この日、大村は「メディアさんの前ではあまり言ったことがなかったんですけど……」と前置きをした上で、将来像について言及した。
「卒業後は社会人野球など、選手としてプレーできるところまでやって、その後は、塾高の監督になりたいと思っています。森林(貴彦)さん(監督)に人生を変えてもらった。子どもたちの人生を変えられるような指導者を目指したいと思ったんです。あそこまで、子どもたちのために人生をかける人を見たことがない」
記者席で観戦した慶大・堀井哲也監督は「大村がよくチームを引っ張ってくれた」と目尻を下げ「スタッフを含めて頑張った。このメンバーから一人でも二人でもリーグ戦メンバーに絡んできてくれれば」と期待感を語った。

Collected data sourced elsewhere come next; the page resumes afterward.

-- ==== Sys2Proof/Machine/HomeOps.lean ====
section
/-! DEFINITION. The home (R32, R59, R75 to R102, R303): answering, ownership and owner checks, atomics,
mirrors, the directory, the tier cache and export memory. -/

namespace Sys2Proof.Machine

open Sys2Proof

/-! ### Answering -/

/-- Sixteenths of a queue of `q` entries and capacity `cap`. -/
def fillOf (q cap : Nat) : Nat := if q = 0 then 0 else min 15 (16 * q / cap)

/-- R104: LI of a request: the fill of the busiest queue that it used, the home agent's input queue, the queue of its memory
(a pseudo-channel, or the CP of an expander) and, for a HOSTCOH line, the recall queue. Capacities, and fills of queues that the
model does not hold, are free. -/
def State.loadIndicator (s : State) (h : HReq) : Nat :=
  let mem := match regionOf (fpaLocal h.f.fpa) with
    | .hbm => min 15 (Config.queueFill 0 h.hid)
    | .expander _ _ => min 15 (Config.queueFill 1 h.hid)
    | .export_ _ _ _ => 0
    | .reserved => 0
  max (max (fillOf s.home.inq.length (Config.queueCap 0)) mem)
    (if h.f.mtype = mtHostcoh then fillOf s.home.recalls.length (Config.queueCap 3) else 0)

/-- R257: record the response of a frame in the duplicate window of its source. -/
def State.recordRsp (s : State) (src seq st li : Nat) (data : List Byte) : State :=
  s.setPeer src fun p => { p with
    win := p.win.map fun w => if w.seq = seq then { w with finished := true, status := st, li := li, data := data } else w }

/-- The RSP frame that answers a request frame: it echoes OP, TAG, EP, CONTEXT, SEQ and the pair's epoch. -/
def rspFrame (f : Frame) (st li : Nat) (data : List Byte) : Frame :=
  { f with kind := kRsp, tc := if f.op = 0x63 then 0 else 3, dst := f.src, via := 31, status := st, li := li,
           ext := false, resend := false, retry := false, payload := fitTo (64 * cdiv data.length 64) data }

/-- The answer of a request of this module arrives at its EP. -/
def State.homeRsp (s : State) (t p st li : Nat) (data : List Byte) : State :=
  s.mapHome fun x => { x with rsp := x.rsp ++ [⟨t, p, st, li, data⟩] }

/-- The home answers a request by a RSP frame (R59, R256), which to an EP of this module crosses the switch core only (R24). The
home's own reads of its owner table (`loc` with transaction 0) stay within it. -/
def State.homeAnswer (s : State) (h : HReq) (st li : Nat) (data : List Byte) : State :=
  match h.loc with
  | some (t, p) =>
    if t = 0 then s.homeRsp t p st li data
    else
      let g := rspFrame h.f st li data
      s.sourceFrame g.ingressOf g [egEp (h.f.ep % 4)] h.loc
  | none => (s.recordRsp h.f.src h.f.seq st li data).sendPlain (rspFrame h.f st li data)

/-- Take request `pos` out of the input queue. -/
def State.takeIn (s : State) (pos : Nat) : State := s.mapHome fun x => { x with inq := delAt x.inq pos }

/-- Hold a request. -/
def State.hold (s : State) (h : HReq) (w : Why) : State :=
  s.mapHome fun x => { x with held := x.held ++ [⟨h, w⟩] }

def State.dropHeld (s : State) (hid : Nat) : State :=
  s.mapHome fun x => { x with held := x.held.filter fun e => e.h.hid ≠ hid }

/-- Put a request back at the front of the input queue. -/
def State.requeue (s : State) (h : HReq) : State := s.mapHome fun x => { x with inq := h :: x.inq }

/-- A request enters the home's input queue. -/
def State.homeIn (s : State) (f : Frame) (loc : Option (Nat × Nat)) : State :=
  (s.mapHome fun x => { x with inq := x.inq ++ [⟨s.nextId, f, loc, s.now, false⟩] }).fresh

/-! ### What a request names -/

/-- Bytes that a request frame addresses. -/
def reqBytes (f : Frame) : Nat :=
  if f.op ≤ 0x16 then 2 ^ (f.op - 0x10)
  else if 0x20 ≤ f.op ∧ f.op ≤ 0x26 then 64
  else if 0x30 ≤ f.op ∧ f.op ≤ 0x37 then 4
  else if 0x40 ≤ f.op ∧ f.op ≤ 0x48 then 8
  else if f.op = 0x50 then 64 * f.part
  else if f.op = 0x51 then f.payload.length
  else 64

/-- The local address from which the request works: the line of a LOAD, STORE or part. -/
def reqBase (f : Frame) : Nat :=
  if (0x30 ≤ f.op ∧ f.op ≤ 0x48) then fpaLocal f.fpa else fpaLocal f.fpa / 64 * 64

/-- The local lines that a request touches. -/
def reqLines (f : Frame) : List Nat :=
  linesOf (reqBase f) (if f.op ≤ 0x16 then 64 else reqBytes f)

/-- A read: LOAD or read part. -/
def isRead (f : Frame) : Bool := (0x10 ≤ f.op && f.op ≤ 0x16) || f.op = 0x50

/-- A write: STORE or write part. -/
def isWrite (f : Frame) : Bool := (0x20 ≤ f.op && f.op ≤ 0x26) || f.op = 0x51

/-- An atomic. -/
def isAtomic (f : Frame) : Bool := 0x30 ≤ f.op && f.op ≤ 0x48

/-- The lines are held: by a CAS.OWN that waits for acknowledgements (every access), by a recall in progress, by a request that
waits for one (R98), or, for writes and atomics, by a mirror write. -/
def State.lineBlocked (s : State) (f : Frame) : Bool :=
  let ls := reqLines f
  (s.home.cas.any fun c => ls.contains (lineOf (fpaLocal c.h.f.fpa))) ||
  (s.home.recalls.any fun r => ls.contains r.line) ||
  (s.home.held.any fun e => (match e.why with
    | .recall _ => true
    | .mirror _ _ _ => !isRead f
    | .ownerRead _ => false
    | .retry => false
    | .snoop => false
    | .moved _ => false) && (reqLines e.h.f).any ls.contains)

/-- R92: a frame of the tier cache that moves holds writes and atomics to it. A promotion that waits for its victim has not
begun. -/
def State.frameMoving (s : State) (a : Nat) : Bool :=
  match regionOf a with
  | .expander _ _ => s.home.tier.any fun t => t.frame = a / 65536 && t.moving ≠ 0 && t.victim.isNone
  | .hbm => false
  | .export_ _ _ _ => false
  | .reserved => false

/-! ### Checks before an access is performed -/

/-- The state of the partition, at the home (Table SEC-1). -/
def State.closedAtHome (s : State) (pid : Nat) : Bool := s.pstate pid = 2 || s.pstate pid = 3

/-- R289: an expander whose link is down or whose region is disabled. -/
def State.expanderDown (s : State) (a : Nat) : Option Nat :=
  match regionOf a with
  | .expander n _ => if s.rd (K.cpMode n) = 2 && (!(s.cport n).up || (s.cport n).expOff) then some n else none
  | .hbm => none
  | .export_ _ _ _ => none
  | .reserved => none

/-- A context of the export region whose port is down (Table EPT-5). -/
def State.exportDetached (s : State) (a : Nat) : Bool :=
  match regionOf a with
  | .export_ ep n _ =>
    match s.ctxOf ep n with
    | some c => c.cstate = .detached
    | none => false
  | .hbm => false
  | .expander _ _ => false
  | .reserved => false

/-- The status with which the home refuses a request before it looks at the line, if it does: no home served
(HOME_LOST), partition in CLOSING or SCRUBBING (CLOSED), detached export context (HOME_LOST), or a granule
that the PID does not own (FAULT_PERM, counted in OWN_REFUSALS). Log entry 44 (DEDUCED). -/
def State.homeRefuses (s : State) (f : Frame) : Option (Nat × Bool) :=
  let a := reqBase f
  let z := if f.op ≤ 0x16 then 64 else reqBytes f
  if !s.homesServed then some (Status.homeLost, false)
  else if s.closedAtHome f.pid then some (Status.closed, false)
  else if s.exportDetached a && s.ownerAt a = some f.pid then some (Status.homeLost, false)
  else if s.ownerAt a = some f.pid && s.ownerAt (a + z - 1) = some f.pid then none
  else some (Status.perm, true)

/-- Refuse a request at the home. -/
def State.homeRefuse (s : State) (h : HReq) (r : Nat × Bool) : State :=
  let s1 := if r.2 then s.bump (K.ownRefusals h.f.pid) 1 else s
  let s2 := if r.1 = Status.closed then s1.noteClosed h.f.pid else s1
  s2.homeAnswer h r.1 (if s2.homesServed then s2.loadIndicator h else 0) []

/-! ### Atomics (R75) -/

/-- The old value's replacement: codes of ATOM SUB (Table TIS-7); `w` is 32 or 64 bits. -/
def atomNew (sub w old operand compare : Nat) : Nat :=
  match sub with
  | 0 => (old + operand) % 2 ^ w
  | 1 => if toSigned w operand < toSigned w old then operand % 2 ^ w else old
  | 2 => if toSigned w old < toSigned w operand then operand % 2 ^ w else old
  | 3 => old &&& (operand % 2 ^ w)
  | 4 => old ||| (operand % 2 ^ w)
  | 5 => old ^^^ (operand % 2 ^ w)
  | 6 => operand % 2 ^ w
  | 7 => if old = compare % 2 ^ w then operand % 2 ^ w else old
  | _ => old

/-- Operation, width in bytes, operand and compare value of an atomic frame. -/
def atomSub (f : Frame) : Nat := if f.op = 0x48 then 7 else f.op % 8
def atomBytes (f : Frame) : Nat := if f.op < 0x40 then 4 else 8
def atomOperand (f : Frame) : Nat := word64 f.payload 0
def atomCompare (f : Frame) : Nat := word64 f.payload 1

/-! ### Owner table (R85) -/

/-- Take or refresh an owner-table entry; 4,096 entries, least recently used given up. -/
def State.ownerPut (s : State) (flag owner gen : Nat) : State :=
  s.mapHome fun x => { x with
    owners := (⟨flag, owner, gen⟩ :: x.owners.filter fun e => e.flag ≠ flag).take 4096 }

def State.ownerGet (s : State) (flag : Nat) : Option OwnerEntry := s.home.owners.find? fun e => e.flag = flag

/-- A hit makes the entry the most recently used. -/
def State.ownerTouch (s : State) (flag : Nat) : State :=
  match s.ownerGet flag with
  | some e => s.ownerPut e.flag e.owner e.gen
  | none => s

試合後は大村主将以下、慶應義塾高出身メンバーで集合写真に収まった[写真=矢野寿明]
堀井監督は4連覇の原動力として、決勝で好投を見せた鷲見、松井、水野の投手3人に加え、野手ではマスクをかぶった市橋慶祐(2年・小野高)、二番・右翼の一宮知樹(1年・八千代松陰高)の名前を挙げた。
「塾高以外のメンバーも、ミックスしてもらえれば」。慶大は應義塾高など一貫教育校からの内部進学組に一般入試、指定校推薦、AO入試のほか、さまざまな経路から志して入学してくる。全部員の力を融合させていくのが、チーム運営の伝統である。大村らの「甲子園優勝」は、この上ないプラス材料としての「経験値」。近い将来の慶大を占う意味でも、実りの多いフレッシュトーナメントだった。